Action item: The listing beneath should be written out in full, exactly as shown.

Input data:

/-- R393: the first rule of Table 22-2 that a lane instruction's accepted words break, as a cause. -/
def Accept.cause (c : Accept) (x : LExt) : Option Nat :=
  if (x.imm.isSome && !c.imm) || (x.mem.isSome && !c.mem) || (x.mod.isSome && !c.mod) then some 0x01
  else if (match x.mod with
      | none => false
      | some m => 5 ≤ m.rnd.toNat || (1 ≤ m.rnd.toNat && m.rnd.toNat ≤ 3 && !c.rnd) || (m.rnd = 4 && !c.sr) ||
          (m.sat && !c.sat) || (m.ftz && !c.ftz) || (m.aux ≠ 0 && m.rnd ≠ 4)) ||
      (match x.mem with
      | none => false
      | some m => !m.local' && m.space ≠ 0) then some 0x02
  else if (match x.mod with
      | none => false
      | some m => !predOk m.p) then some 0x05
  else none

/-- R389, R343: the lowest cause among the static conditions that an instruction's fields break, if any. -/
def Instr.staticCause (i : Instr) : Option Nat :=
  let ext : Option Nat := match i.lext, i.uext with
    | some x, _ => i.accept.cause x
    | _, some x => if x.imm.isSome && !i.acceptsUImm then some 0x01 else none
    | _, _ => none
  if i.unassigned || ext = some 0x01 then some 0x01
  else if ext = some 0x02 then some 0x02
  else if ext = some 0x05 || !i.uses.all LaneUse.ok || !i.fieldsOk then some 0x05
  else none

end Sys2Proof
end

Exercise output:
/-- R393: the first rule of Table 22-2 that a lane instruction's accepted words break, as a cause. -/
def Accept.cause (c : Accept) (x : LExt) : Option Nat :=
  if (x.imm.isSome && !c.imm) || (x.mem.isSome && !c.mem) || (x.mod.isSome && !c.mod) then some 0x01
  else if (match x.mod with
      | none => false
      | some m => 5 ≤ m.rnd.toNat || (1 ≤ m.rnd.toNat && m.rnd.toNat ≤ 3 && !c.rnd) || (m.rnd = 4 && !c.sr) ||
          (m.sat && !c.sat) || (m.ftz && !c.ftz) || (m.aux ≠ 0 && m.rnd ≠ 4)) ||
      (match x.mem with
      | none => false
      | some m => !m.local' && m.space ≠ 0) then some 0x02
  else if (match x.mod with
      | none => false
      | some m => !predOk m.p) then some 0x05
  else none

/-- R389, R343: the lowest cause among the static conditions that an instruction's fields break, if any. -/
def Instr.staticCause (i : Instr) : Option Nat :=
  let ext : Option Nat := match i.lext, i.uext with
    | some x, _ => i.accept.cause x
    | _, some x => if x.imm.isSome && !i.acceptsUImm then some 0x01 else none
    | _, _ => none
  if i.unassigned || ext = some 0x01 then some 0x01
  else if ext = some 0x02 then some 0x02
  else if ext = some 0x05 || !i.uses.all LaneUse.ok || !i.fieldsOk then some 0x05
  else none

end Sys2Proof
end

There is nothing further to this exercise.